/-- The unlocked translations that a test on partition, VPN and entry picks leave every core (R400, R401). -/
def State.dropUnlocked (s : State) (p : Nat → Nat → Nat → Bool) : State :=
  (s.withCores (s.cores.map (fun e => (e.1, { e.2 with utlb := e.2.utlb.filter (fun x => !p e.2.pn x.2.1 x.2.2.toNat) }))))

/-- The contexts of the cores changed, with the partition each one runs. -/
def State.mapCores (s : State) (f : Nat → Arch → Arch) : State :=
  (s.withCores (s.cores.map (fun e => (e.1, { e.2 with arch := f e.2.pn e.2.arch }))))

/-- An image with its contexts changed, the one before its SLGET too. -/
def Image.mapArch (i : Image) (f : Arch → Arch) : Image := { i with arch := f i.arch, sl := i.sl.map (fun p => (f p.1, p.2)) }

/-- The stores in the store buffer of core `k` to a page are dropped, Monitor stores with them (R264, R400). -/
def State.dropPageStores (s : State) (f l k : Nat) : State :=
  let c := s.core k
  let hit (st : Store) : Bool :=
    (st.ty == .cacheable || st.ty == .uncached) && f ≤ st.pa / 0x200000 && st.pa / 0x200000 ≤ l
  if c.sb.any hit then
    let s := s.setCore k { c with sb := c.sb.filter (fun st => !hit st) }
    (c.sb.filter hit).foldl (fun (s : State) st => (s.storeDropped k st 3).errLog stPerm srcMem (some st.pn) st.pa) s
  else s

/-- Zeros written over pages as an agent without a cache writes them (R252): no cache keeps a line of them. -/
def State.scrub (s : State) (f l : Nat) : State :=
  let (a, n) := pageBytes f l
  let out (line : Nat) : Bool := line < a / 64 || (a + n) / 64 ≤ line
  let s : State := (((s.withClusters (s.clusters.map (fun e => (e.1, { e.2 with l2 := e.2.l2.filter (fun x => out x.1) })))).withCores (s.cores.map (fun e => (e.1, { e.2 with l1d := e.2.l1d.filter (fun x => out x.1) })))).withPoison (s.poison.filter out))
  s.hbmZero a n

/-- Pages `f` to `l` are released (R400): owner fields, translations, buffered stores, contents. -/
def State.releasePages (s : State) (f l : Nat) : State :=
  let s := s.withOwners (s.owners.filter (fun e => e.1 < f || l < e.1))
  let here (_ e : Nat) : Bool := f ≤ bits e 21 14 && bits e 21 14 ≤ l
  let s := (s.mapCores (fun _ a => a.dropLocked here)).mapImages (fun i => i.mapArch (fun a => a.dropLocked here))
  let s := s.dropUnlocked (fun _ => here)
  ((s.cores.map (·.1)).foldl (fun (s : State) k => s.dropPageStores f l k) s).scrub f l

/-! ## TLBINV (R401) -/

/-- The locked entries that a test on the VPN picks, walked again. -/
def State.rewalk (s : State) (pn : Nat) (p : Nat → Bool) (a : Arch) : Arch :=
  (List.range 16).foldl (fun (a : Arch) n =>
    let vpn := a.csrf (0x410 + n) 0 14
    if bit (a.csrv (0x410 + n)).toNat 63 && p vpn then
      match s.walk pn (vpn * 0x200000) with
      | .ok e => { a with tlb := tabPut 0 a.tlb n (BitVec.ofNat 64 e) }
      | _ => a.setCsrf (0x410 + n) 63 1 0
    else a) a

/-- TLBINV of a partition: its unlocked entries go, its locked ones in the cores and in its saved contexts are walked again. -/
def State.tlbinv (s : State) (pn arg : Nat) : State :=
  let p (vpn : Nat) : Bool := argAll arg || (argFirst arg ≤ vpn && vpn ≤ argLast arg)
  let w := s.rewalk pn p
  let s := s.dropUnlocked (fun q vpn _ => q == pn && p vpn)
  (s.mapCores (fun q a => if q = pn then w a else a)).mapImages (fun i => if i.pn = pn then i.mapArch w else i)

/-! ## Quiesce (R394) -/

/-- Untaken notices are discarded, held entries released (step 2). -/
def State.dropNotices (s : State) (pn : Nat) : State :=
  let x := s.sub pn
  ((s.setSub pn { x with entries := [], copies := [] }).fset (SLC_SUB_OCC pn) 0 7 0).unhold pn

/-- The cores of a pair in an IDLE window; a halted core stays halted. -/
def State.idlePair (s : State) (pp : Nat) : State :=
  (s.halves pp).foldl (fun (s : State) h =>
    let w := (s.core h.2).wait
    let s := s.idleHalf h
    if w = .halted then s.setCore h.2 { s.core h.2 with wait := .halted } else s) s

/-- A logical pair that runs the partition saves its context and runs IDLE (step 3); one in a takeover keeps the context of its
last complete slice checkpoint. A running retry ends first, and stores that wait for their commit. -/
def State.preempt (s : State) (pn l : Nat) : State :=
  let stop (s : State) : State := s.setLp l { s.lp l with cur := none }
  if (s.lp l).cur ≠ some pn then s
  else if s.lpState l = 1 then
    let s := s.mirrorApply l
    let x := s.lp l
    match x.mirror with
    | some m => if m.pn = pn && s.mirrored l then stop (s.setLp l { x with ctx := tabIns x.ctx (ctxKey 0 pn) m }) else stop s
    | none => stop s
  else
    match s.ppOf l with
    | none => stop s
    | some pp =>
      let s := s.commitPair pp
      if (s.core (2 * pp)).attempt ≠ 0 || s.uncommitted pp then s
      else
        let s := (s.halves pp).foldl (fun (s : State) h => s.saveHalf l pn h) s
        ((stop (s.idlePair pp)).sliceCkpt l (2 * pp) none true).reeval pp

/-- Every pair that runs the partition. -/
def State.preemptAll (s : State) (pn : Nat) : State := (List.range 64).foldl (fun (s : State) l => s.preempt pn l) s

/-- Steps 1 to 3: the partition is QUIESCING. -/
def State.quiesce (s : State) (pn : Nat) : State := ((s.setPstate pn 3).dropNotices pn).preemptAll pn

/-- A store buffer or pre-commit queue holds a device-region store of the partition (step 4). -/
def State.devStores (s : State) (pn : Nat) : Bool :=
  s.cores.any (fun e => (e.2.sb ++ e.2.preq).any (fun st => st.ty == .device && st.mode != .monitor && st.pn == pn))

/-- Every pair has left the partition and its device-region stores are gone. -/
def State.quiet (s : State) (pn : Nat) : Bool := !s.lps.any (fun e => e.2.cur == some pn) && !s.devStores pn

/-- Steps 5 and 6: a running command of the channel subsystem ends, and the partition is QUIESCED. -/
def State.quiesced (s : State) (pn : Pn) : State := (s.chsDone (.part pn)).setPstate pn 1

/-! ## Reset (R395) -/

/-- The pending STORE_ERRORs of a partition are discarded and counted as stale (step 4). -/
def State.voidErrs (s : State) (pn : Nat) : State :=
  let mine (e : StoreErr) : Bool := e.mode != .monitor && e.pn == pn
  let dead := s.cores.flatMap (fun e => e.2.errs.filter mine)
  let s := (s.withCores (s.cores.map (fun e => (e.1, { e.2 with errs := e.2.errs.filter (fun x => !mine x) }))))
  dead.foldl (fun (s : State) e => s.stale pn 5 e.epoch) s

/-- No context, checkpoint or notice of the partition is left (step 5): it starts again in a fresh context (R180). -/
def State.voidContexts (s : State) (pn : Nat) : State :=
  let keep (i : Option Image) : Option Image := i.filter (fun i => i.pn != pn)
  ((s.withLps (s.lps.map (fun e => (e.1, { e.2 with
      ctx := e.2.ctx.filter (fun x => x.1 % 2048 != pn)
      hbmCtx := e.2.hbmCtx.filter (fun x => x.1 % 2048 != pn)
      mirror := keep e.2.mirror
      closed := e.2.closed.filter (fun i => i.pn != pn)
      flushed := keep e.2.flushed })))).withTaken (s.taken.filter (fun e => e.1 % 2048 != pn)))

/-- The OFFERED key slots of a partition become EMPTY (R377). -/
def State.voidOffers (s : State) (pn : Nat) : State :=
  let mine (e : Nat × KeySlot) : Bool := match e.2 with
    | .offered _ _ => e.1 / 16 == pn
    | _ => false
  s.withSec { s.sec with
    keys := s.sec.keys.filter (fun e => !mine e)
    voided := (s.sec.keys.filter mine).map (·.1) ++ s.sec.voided }

/-- The registers of step 6. -/
def resetRegs395 (pn : Nat) : List Nat :=
  [PRT_EVT pn, PRT_ERR pn, PRT_ERRINFO pn, PRT_EVTEN pn, PRT_EVTVEC pn, PRT_MISS pn, PRT_STAGE_IDX pn,
   PRT_SEC_ARG_LO pn, PRT_SEC_ARG_HI pn, PRT_SEC_OUT_LO pn, PRT_SEC_OUT_HI pn]

/-- Steps 1 to 6 of a reset. -/
def State.resetSteps (s : State) (pn : Nat) : State :=
  let s := s.fset (PRT_STATE pn) 8 8 (s.epoch pn + 1)
  let s := s.loseAll 0xB (fun x => x.pn == pn)
  let mine := s.readout.subch.filter (fun e => e.2.owner == some pn)
  let s := mine.foldl (fun (s : State) e => if 2 ≤ e.2.state then s.scClear e.1 0xB else s.cqLost 8192 e.1) s
  let s := (((s.secVoid pn).voidOffers pn).lapse pn).voidErrs pn
  let s := s.voidContexts pn
  let s := (resetRegs395 pn).foldl (fun (s : State) r => s.wr r 0) s
  s.setPart pn { s.part pn with pba := 0, stage := [], tmr := [], cmr := [], ncode := 0, nprog := 0 }

/-! ## Commands (R392, R393) -/

/-- Every field of the window but PN and EPOCH at its reset value, with the loss registers it shows (R415). -/
def State.clearWindow (s : State) (pn : Nat) : State :=
  let e := s.epoch pn
  let s := s.resetRegs (PRT_STATE pn) (PRT_STATE pn + 0x1000)
  let s := ((s.wr (CHS_P_LOSS pn) 0).wr (CHS_P_LSUM pn) 0).wr (CHS_P_LRUN pn) 0
  let p := s.part pn
  let s := s.setPart pn { p with stage := [], qsd := 0x00100001, qrd := 1, qhbm := 0x30100001, qcw := 0x10, inArb := false,
                                 tmr := [], cmr := [], ncode := 0, nprog := 0 }
  s.fset (PRT_STATE pn) 8 8 e

/-- A subscription, slot, subchannel or loss record of the partition is left (R396). -/
def State.holdsOn (s : State) (pn : Nat) : Bool :=
  s.subEn pn || (s.slotOf pn).isSome || s.readout.subch.any (fun e => e.2.owner == some pn)
    || s.fget (CHS_P_LOSS pn) 16 7 != 0 || s.rd (CHS_P_LSUM pn) != 0

/-- A WEIGHT or QUOTA is 0. -/
def State.noShare (s : State) (pn : Nat) : Bool :=
  s.fget (PRT_QSD pn) 0 16 == 0 || s.fget (PRT_QRD pn) 0 16 == 0 || s.fget (PRT_QHBM pn) 0 16 == 0
    || s.fget (PRT_QCW pn) 0 11 == 0

/-- The states in which a command is permitted (R392). -/
def prtPermits (op st : Nat) : Bool :=
  match op with
  | 1 => st == 0
  | 2 | 4 | 5 => st == 1
  | 3 => st == 2
  | _ => st == 1 || st == 2

/-- The status of a command that is refused, 0 where it is accepted; life-cycle states without partitions refuse all (R359). OP 0
and 9 to 15 are reserved. -/
def State.prtCheck (s : State) (pn op arg : Nat) : Nat :=
  let (f, l) := (argFirst arg, argLast arg)
  if !prtPermits op (s.pstate pn) || !([1, 3, 4].contains s.lcs) then stState
  else
    match op with
    | 2 =>
      let t := s.pageTable pn
      if s.noShare pn then stState else if hbmSize < t.1 + t.2 then stRange
      else if !s.unassigned t.1 t.2 then stPerm else 0
    | 5 => if s.holdsOn pn then stState else 0
    | 6 => s.assignSt pn f l
    | 7 => s.releaseSt pn f l
    | 8 => if l < f then stArg else 0
    | _ => 0

/-- What a command does as it starts. -/
def State.prtStart (s : State) (pn op arg : Nat) : State :=
  let (f, l) := (argFirst arg, argLast arg)
  match op with
  | 1 => s.fset (PRT_STATE pn) 8 8 (s.epoch pn + 1)
  | 3 => s.quiesce pn
  | 4 | 5 => s.resetSteps pn
  | 6 => s.withOwners ((List.range (l + 1 - f)).foldl (fun t i => tabIns t (f + i) pn) s.owners)
  | 7 => s.releasePages f l
  | 8 => s.tlbinv pn arg
  | _ => s

/-- A write of PRT_CMD: one command at a time, none while a function-level reset runs. A refusal ends the command. -/
def State.prtCmd (s : State) (pn op : Nat) : State :=
  let arg := s.rd (PRT_ARG pn)
  let busy := s.fbit (PRT_CMD_ST pn) 16 || (s.part pn).flr != 0
  let st := if busy then stBusy else s.prtCheck pn op arg
  if st ≠ 0 then
    (s.fset (PRT_CMD_ST pn) 0 8 st).partEnded pn
  else
    let s := (s.prtStart pn op arg).fset (PRT_CMD_ST pn) 16 1 1
    s.setPart pn { s.part pn with cmd := some (op, arg) }

/-- A command ends with a status. -/
def State.prtEnds (s : State) (pn st : Nat) : State :=
  let s := (s.setPart pn { s.part pn with cmd := none }).fset (PRT_CMD_ST pn) 16 1 0
  (s.fset (PRT_CMD_ST pn) 0 8 st).partEnded pn

/-- The last steps of REMOVE: keys cleared, pages released and scrubbed, the window cleared, FREE. -/
def State.removed (s : State) (pn : Nat) : State :=
  let s := (List.range 16).foldl (fun (s : State) k => if s.keySlot pn k = .empty then s else s.clearSlot pn k) s
  let mine := (s.owners.filter (fun e => e.2 == pn)).map (·.1)
  let s := mine.foldl (fun (s : State) p => s.releasePages p p) s
  (s.clearWindow pn).setPstate pn 0

/-- PARTITION_COMMAND_DONE: a running command completes once its work is done: RUN has taken effect, a quiesce has come to
rest. -/
def State.prtDone (s : State) (pn : Pn) : State :=
  match (s.part pn).cmd with
  | none => s
  | some (op, _) =>
    match op with
    | 1 => ((s.clearWindow pn).setPstate pn 1).prtEnds pn stOk
    | 2 => if s.pstate pn = 2 then s.prtEnds pn stOk else s
    | 3 =>
      let s := s.preemptAll pn
      if s.quiet pn then (s.quiesced pn).prtEnds pn stOk else s
    | 5 => (s.removed pn).prtEnds pn stOk
    | _ => s.prtEnds pn stOk

/-! ## Function-level reset (R410, R411) -/

/-- The configuration state of a VF at its reset values. -/
def State.vfConfigReset (s : State) (pn : Nat) : State :=
  s.setPart pn { s.part pn with msixEn := false, fmask := false, busMaster := false, tbl := [], pba := 0 }

/-- A function-level reset of VF PN begins: it quiesces a RUNNING partition, resets a QUIESCED one, takes up the work of a
running QUIESCE, RESET or REMOVE. A RUN that has not taken effect ends with ST_STATE: the partition stays QUIESCED. -/
def State.vfFlr (s : State) (pn : Nat) : State :=
  let s := s.vfConfigReset pn
  let op := ((s.part pn).cmd.map (·.1)).getD 0
  let mark (s : State) (v : Nat) : State := s.setPart pn { s.part pn with flr := v }
  if (s.part pn).flr ≠ 0 then s
  else
    match s.pstate pn with
    | 0 => s
    | 2 => mark ((s.quiesce pn).fset (PRT_STATE pn) 7 1 1) 1
    | 3 => mark (s.fset (PRT_STATE pn) 7 1 1) 1
    | _ =>
      if op = 4 || op = 5 then mark s 2
      else
        let s := if op = 2 then s.prtEnds pn stState else s
        mark (s.resetSteps pn) 2

/-- The next stage of a function-level reset: the quiesce comes to rest and the reset begins, or the reset is complete. -/
def State.flrDone (s : State) (pn : Pn) : State :=
  let mark (s : State) (v : Nat) : State := s.setPart pn { s.part pn with flr := v }
  if (s.part pn).flr = 1 then
    let s := s.preemptAll pn
    if s.quiet pn then
      let s := s.quiesced pn
      let s := if ((s.part pn).cmd.map (·.1)) = some 3 then s.prtEnds pn stOk else s
      mark (s.resetSteps pn) 2
    else s
  else
    let s := if (s.part pn).cmd.isSome then s.prtDone pn else s
    (mark s 0).partEnded pn

/-- PARTITION_COMMAND_DONE, or the next stage of a function-level reset. -/
def State.partitionDone (s : State) (pn : Pn) : State := if (s.part pn).flr ≠ 0 then s.flrDone pn else s.prtDone pn

/-- A function-level reset of the PF: every partition that is not FREE, VF Enable, the PF's MSI-X table. -/
def State.pfFlr (s : State) : State :=
  let s := s.livePns.foldl (fun (s : State) pn => s.vfFlr pn) s
  s.withPf { s.pf with vfEnable := false, tbl := [], pba := 0 }

/-! ## Shares and the arbitration epoch (R403, R404, R406, R409) -/

/-- The QLIM of the partitions in class 0 but one (R406). -/
def State.classZero (s : State) (but : Nat) : Nat :=
  sumN (((s.prtWith 0x28).filter (fun q => q != but && s.fget (PRT_QHBM q) 28 2 == 0)).map (fun q => s.fget (PRT_QHBM q) 16 8))

/-- The offset of a share register. -/
def shareOff (pn : Nat) : ShareReg → Nat
  | .qsd => PRT_QSD pn
  | .qrd => PRT_QRD pn
  | .qhbm => PRT_QHBM pn
  | .qcw => PRT_QCW pn

/-- The bits that a share register holds of a written value. -/
def shareBits (v : Nat) : ShareReg → Nat
  | .qsd => bits v 0 24
  | .qrd => bits v 0 16
  | .qhbm => bits v 28 2 * 2 ^ 28 + bits v 0 24
  | .qcw => bits v 0 11

/-- A field would hold a reserved value: QLIM 0, QUOTA above 1,024 (R415). -/
def shareReserved (v : Nat) : ShareReg → Bool
  | .qsd => bits v 16 8 == 0
  | .qrd => false
  | .qhbm => bits v 16 8 == 0
  | .qcw => 1024 < bits v 0 11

——————

# TASK ITEM:
Above are the entries. Output exactly the lines beginning with the line that has "Quiesce (R394) -/" and ending with the line that has "def State.preempt (s".

# ANSWER TO THIS TASK:
/-! ## Quiesce (R394) -/

/-- Untaken notices are discarded, held entries released (step 2). -/
def State.dropNotices (s : State) (pn : Nat) : State :=
  let x := s.sub pn
  ((s.setSub pn { x with entries := [], copies := [] }).fset (SLC_SUB_OCC pn) 0 7 0).unhold pn

/-- The cores of a pair in an IDLE window; a halted core stays halted. -/
def State.idlePair (s : State) (pp : Nat) : State :=
  (s.halves pp).foldl (fun (s : State) h =>
    let w := (s.core h.2).wait
    let s := s.idleHalf h
    if w = .halted then s.setCore h.2 { s.core h.2 with wait := .halted } else s) s

/-- A logical pair that runs the partition saves its context and runs IDLE (step 3); one in a takeover keeps the context of its
last complete slice checkpoint. A running retry ends first, and stores that wait for their commit. -/
def State.preempt (s : State) (pn l : Nat) : State :=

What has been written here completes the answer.